Da die heute Hochbetagten und Dementen oft der Kriegs- bzw. der Kriegskindergeneration entstammen, werden die Themen oft zum Anlass genommen, um traumatisierende Erlebnisse loszuwerden. Denn gerade bei diesen Generationen steckt der Krieg tief in den Knochen und es gibt ein großes Bedürfnis, darüber zu erzählen, um sich von der Last des Leidens zu befreien.

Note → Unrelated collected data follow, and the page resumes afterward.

/-- A request that its track has accepted (R452, R469, R470). -/
def serveMsg (s : State) (c : Carrier) (r : Requester) (q : Msg) : Answer × State :=
  if formatBad c q then (some (0x0E, []), s)
  else if q.radio && r.cls == clsAir then (some (0x0C, []), s)
  else if q.dev != laceDev s.m then
    let f := forwardLace s.m r q (msgCut c.bytes)
    (f.1, { s with m := f.2 })
  else if q.radio then
    let f := forwardRadio s.m r q (msgCut c.bytes)
    (f.1, { s with m := f.2 })
  else
    let f := serveLocal s r q
    (some f.1, f.2)

/-- Why the service drops a message without a response: the counter of 0x7010 (R454, R463, R468, R469, R471). -/
def dropCause (m : Main) (c : Carrier) : Option Nat :=
  let q := msgOf c.bytes
  if !msgWhole c.bytes || !msgCrcOk m c.bytes then some 0x02
  else if (c.cls == clsHost && q.origin != 0) || (c.cls == clsNet && q.origin != c.who) then some 0x06
  else if q.resp || (c.cls == clsLace && q.dev != laceDev m) then some 0x0D
  else none

/-- The check unit takes a message that can be found (R454, R463, R521). -/
def checkMsg (m : Main) (bs : List Byte) : Main :=
  if msgWhole bs then cuService m 0x04 0xFFFFFFFF .crc32c (msgCovered m bs) else m

/-- The service takes a message: the response, if one is formed here, and the machine after it. -/
def handle (s : State) (c : Carrier) : Option (List Byte) × State :=
  let m := checkMsg s.m c.bytes
  match dropCause s.m c with
  | some sub => (none, { s with m := count m 0x7010 sub })
  | none =>
    let q := msgOf c.bytes
    let r : Requester := { cls := c.cls, who := c.who, origin := q.origin }
    let t := takeTrack m r q.alive
    if !t.1 then (none, { s with m := t.2 })
    else
      let a := serveMsg { s with m := t.2 } c r q
      match a.1 with
      | none => (none, a.2)
      | some x =>
        if !ctlOn a.2.m then (none, a.2)
        else
          let o := dictResp (count a.2.m 0x7010 0x01) c.bytes x.1 x.2
          (some o.1, { a.2 with m := o.2 })

/-- The output of a class takes the largest response (R338). -/
def outRoom (m : Main) (cls : Nat) : Bool :=
  if cls = clsHost then decide (3 ≤ takeable m 19)
  else if cls = clsNet then decide (3 ≤ takeable m 21)
  else if cls = clsAir then decide (m.rad.hold.length < holdSize)
  else decide (3 ≤ takeable m 23)

/-- The entry and the value that a request for this device is about to write (R457, R461). -/
def writesNow (s : State) (r : Requester) (q : Msg) : Option (Nat × Nat × List Byte) :=
  if q.radio || q.dev != laceDev s.m then none
  else if q.op = 2 then some (q.index, q.sub, q.data)
  else if q.op != 5 then none
  else match transferOf s.m r q with
    | some t => if t.write && t.done.isNone && t.total == t.buf.length + q.len then some (q.index, q.sub, t.buf ++ q.data) else none
    | none => none

/-- Whether the write of an entry must wait for the ledger, within the 3 ms of R369 since it was first served (R46). -/
def entryWaits (s : State) (r : Requester) (bs : List Byte) (w : Nat × Nat × List Byte) : Bool :=
  let v := leNat w.2.2
  ((entryRow w.1 w.2.1).map (·.persist)) == some true && checkWrite s.m r w.1 w.2.1 w.2.2.length == 0 && inRange s.m w.1 w.2.1 v &&
  ledgerWaits s (ekey w.1 w.2.1) v &&
  (match s.m.dict.ledgerAt with
   | some x => x.1 != bs || decide (s.m.now < x.2 + 3 * tickMs)
   | none => true)

/-- Whether a message must wait for the ledger. -/
def msgWaits (s : State) (c : Carrier) : Bool :=
  let q := msgOf c.bytes
  let r : Requester := { cls := c.cls, who := c.who, origin := q.origin }
  (dropCause s.m c).isNone && !formatBad c q && ((writesNow s r q).map fun w => entryWaits s r c.bytes w) == some true

/-- A request stays where it is until the ledger is free; a settings write that it meets is a conflict, repeated (R368). -/
def waitLedger (s : State) (bs : List Byte) : State :=
  if (s.m.dict.ledgerAt.map (·.1)) == some bs then s
  else
    let m := if (s.lgr.running.map (·.isSetting)) == some true || s.lgr.waiting.any (·.started) then countAo s.m 0x70D0 0x05 else s.m
    { s with m := modDict m fun d => { d with ledgerAt := some (bs, s.m.now) } }

/-- A message is served and its response leaves by the path of its class (R467). `s` has it taken out of its input, `back` still has it
there: a request that must wait for the ledger is left to be served later. -/
def serveOut (back s : State) (c : Carrier) : State :=
  if msgWaits s c then waitLedger back c.bytes
  else
    let h := handle s c
    match h.1 with
    | none => h.2
    | some bs => { h.2 with m := dictOut h.2.m c.cls c.who (if c.fn = 3 then 3 else if c.fn = 1 then 2 else 0) bs }

/-- Whether a carrier of whole words holds more than the message and its padding (R454). -/
def overWords (bs : List Byte) : Bool := decide ((16 + (msgOf bs).len + 3) / 4 * 4 < bs.length)

/-- Whether a carrier of bytes holds more than the message. -/
def overBytes (bs : List Byte) : Bool := decide (16 + (msgOf bs).len < bs.length)

/-- A request that goes on to another device or a partner, which needs room in the hold for the partner's frame (R439, R470). -/
def routeRoom (m : Main) (bs : List Byte) : Bool := !(msgOf bs).radio || decide (m.rad.hold.length < holdSize)

/-- The next message of Q18 (R454, R467). -/
def serveQ18 (s : State) (op : Nat) : State :=
  if (s.m.pool.qs[(18 : Fin 32)]).consumer != 2 || !outRoom s.m clsHost then s
  else
    let h := headOf s.m 18
    match h.1 with
    | .nothing => s
    | .short => { s with m := h.2 }
    | .packet p =>
      let bs := wordsBytes p.words
      if !inTurn s.m p.closedAt then s
      else if p.type != 0x27 then { s with m := count (dropHead h.2 18) 0x7010 0x02 }
      else if rowTakes h.2 op bs && routeRoom h.2 bs then
        serveOut { s with m := h.2 } { s with m := dropHead h.2 18 } { cls := clsHost, who := 0, excess := overWords bs, bytes := bs }
      else s

/-- A frame in Q20: node, function and data (R500). -/
def canParts (p : Packet) : Nat × Nat × List Byte :=
  let w0 := (nth p.words 0 0).toNat
  (field w0 4 7, field w0 0 4, (wordsBytes (p.words.drop 1)).take (field w0 16 7))

/-- The next frame of Q20 in native mode (R454, R467). A time mark has been latched when it came and is taken without effect (R504). -/
def serveQ20 (s : State) (op : Nat) : State :=
  if (s.m.pool.qs[(20 : Fin 32)]).consumer != 2 || !outRoom s.m clsNet || cfgB s.m 0x5010 0x01 then s
  else
    let h := headOf s.m 20
    match h.1 with
    | .nothing => s
    | .short => { s with m := h.2 }
    | .packet p =>
      let x := canParts p
      if !inTurn s.m p.closedAt then s
      else if x.2.1 = 6 then { s with m := dropHead h.2 20 }
      else if rowTakes h.2 op x.2.2 && routeRoom h.2 x.2.2 then
        serveOut { s with m := h.2 } { s with m := dropHead h.2 20 } { cls := clsNet, who := x.1, fn := x.2.1, bytes := x.2.2 }
      else s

Das Erzählen regt ihren Geist und ihre Gefühle an: Sie durchleben noch einmal, was ihnen vor langer Zeit geschehen ist. Das oftmals diffus Erinnerte zu verbalisieren, ist eine große psychische Leistung und zugleich ein ausgezeichnetes Gedächtnistraining – weit wirkungsvoller als alle Zahlenspiele, die keine Verbindung zu den eigenen Emotionen herzustellen imstande sind. Oftmals ist bei Dementen durch die Animation zum Erzählen eine spürbare Stimmungsaufhellung zu beobachten. Auch auf den Stations- oder Heimalltag wirkt sich der Erzählsalon positiv aus, weil die Patienten ausgeglichener, ja oft sogar fröhlich sind. Und den am Erzählsalon beteiligten Pflegekräften wird auf diese Art und Weise die Angst vor den Emotionen alter Menschen genommen.


4. Zusammenfassung/Schlussfolgerung
Der Erzählsalon ist eine effiziente Veranstaltungsform, um zwei elementare Bedürfnisse alter Menschen zu befriedigen: Erinnern und Erzählen. Finden sie regelmäßig statt, sind die Alten ausgeglichen und glücklich – was in den meisten Fällen zugleich zur Verbesserung ihres physischen Zustands führt. Erinnerungen zu erzählen, ist das beste Gedächtnistraining, das es gibt. Regelmäßig durchgeführte Erzählsalons sind deshalb eine zuverlässige Gewähr, die Lebensqualität alter und dementer Menschen anzuheben und das Klima zwischen Personal und Betreuten deutlich zu verbessern.